Sections NF 1(2)(a), 1(2)(a)(x), 1(3) and 1(3A) of the Income Tax Act 1994 and the Income Tax Act 2004
The Commissioner of Inland Revenue is no longer required to deduct resident withholding tax ("RWT") from use-of-money interest ("UOMI") paid to a taxpayer in respect of overpaid tax.
The amendment is intended to reduce both compliance costs for taxpayers and administrative costs to Inland Revenue.
When UOMI paid by the Commissioner was introduced, it was intended that it be assessable and subject to the RWT rules. This ensured that, from the taxpayer's perspective, UOMI paid by the Commissioner was treated, as much as possible, like interest received from a bank.

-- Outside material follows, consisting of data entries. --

-- ==== Sys2Proof/Machine/State.lean ====
section
/-! DEFINITION. The machine state, why a step can stop, and the state at creation
(10_state.md R20 to R39, 60_exceptions.md R161 to R163, 70_reset_and_hazards.md R190). -/

namespace Sys2Proof.Machine

open Sys2Proof.Config

/-- Memory as the list of its non-zero bytes, by strictly rising address (`Memory.wf`); an address it does not
list reads as 0, the creation value of every byte (10_state.md R37). -/
abbrev Memory := List Host.Cell

/-- The display surface, 32 rows of 64 pixels (10_state.md R30); `pixel` reads it as (column, row). -/
abbrev Display := Vector (Vector Bool 64) 32

/-- The fault codes of 60_exceptions.md R162. -/
inductive FaultCode where
  /-- Code 1: every Step, at fetch, when `pc > 0xFFE`. -/
  | fetchOutOfRange
  /-- Code 2: DXYN, FX33, FX55, FX65, when a byte address is above 0xFFF. -/
  | memOutOfRange
  /-- Code 3: EX9E, EXA1, when Vx > 0x0F. -/
  | keyIndexOutOfRange
  /-- Code 4: 2NNN on a full stack of finite capacity. -/
  | stackOverflow
  /-- Code 5: the host's LoadProgram of too long an image. -/
  | imageTooLarge
  deriving DecidableEq, Repr

/-- The fault record `(code, pc, info)` (60_exceptions.md R163). -/
structure FaultRecord where
  code : FaultCode
  pc : Word
  info : Nat
  deriving DecidableEq, Repr

/-- The whole machine state (10_state.md R35), and the model's own last two fields. -/
structure State where
  /-- V0..VF (R20); VF is `v[15]` (R21). -/
  v : Vector Byte 16
  /-- The index register (R22). -/
  I : Word
  /-- The program counter (R23). -/
  pc : Word
  /-- The call stack, the last pushed entry last (R26). -/
  stack : List Word
  /-- The delay timer (R28). -/
  DT : Byte
  /-- The sound timer (R29). -/
  ST : Byte
  /-- The 4096 bytes of memory (R32). -/
  mem : Memory
  /-- The display surface (R30). -/
  disp : Display
  /-- The pressed keys (R31). -/
  key : Vector Bool 16
  /-- The flag "redraw pending" (R33). -/
  redraw : Bool
  /-- The flag "sound active" (R33). -/
  soundActive : Bool
  /-- `none`, or the record of the fault that stopped the machine (R34). -/
  fault : Option FaultRecord
  /-- The model's own field: the parameters the machine was built with (R36; log entry 1). -/
  params : Params
  /-- The model's own field: how many bytes of RAND have been drawn (log entry 2). -/
  draws : Nat
  deriving DecidableEq, Repr

/-- Why the host outcome `fault` is answered. -/
inductive Fault where
  /-- Raised by Step and Frame on a machine whose `fault` field holds a record: it has no transition
  (60_exceptions.md R161, R178). Safe: the spec gives no next state. -/
  | faulted (r : FaultRecord)
  deriving DecidableEq, Repr

/-- Why an operation is refused. -/
inductive Refusal where
  /-- An instruction without a meaning yet, by its mnemonic. Raised by no arm of this model. Safe. -/
  | notModelled (mnemonic : String)
  /-- Raised by the host operation SetKey when its key index is above 15: the operation has no transition
  (60_exceptions.md R172). Safe: the spec refuses it. -/
  | notAKey (k : Nat)
  deriving DecidableEq, Repr

/-- A new machine with parameters `p`, whose next draw of RAND is the `n`-th
(10_state.md R37, 70_reset_and_hazards.md R190). -/
def State.create (p : Params) (n : Nat) : State where
  v := Vector.replicate 16 0
  I := 0
  pc := 0x200
  stack := []
  DT := 0
  ST := 0
  mem := []
  disp := Vector.replicate 32 (Vector.replicate 64 false)
  key := Vector.replicate 16 false
  redraw := false
  soundActive := false
  fault := none
  params := p
  draws := n

/-- The machine right after creation, with the default parameters (log entries 1 and 2). -/
def State.reset : State := State.create defaultParams 0

end Sys2Proof.Machine
end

In practice, however, it resulted in an overly complex system with significant compliance costs for taxpayers, especially in relation to RWT credits. Inland Revenue was also faced with increased administrative costs.
Section NF 1(2)(a) has been amended to exclude UOMI paid by the Commissioner from being subject to the RWT rules. Sections NF 1(2)(a)(x), 1(3) and 1(3A) have been repealed, as they become unnecessary as a result of the amendment.
UOMI paid by the Commissioner is no longer subject to withholding at source, although it is still gross income for tax purposes. It will now become part of a taxpayer's residual income tax calculation, and will either be added to the taxpayer's provisional tax payments or paid at the terminal tax date.
The amendment applies to interest payable as of 1 April 2005.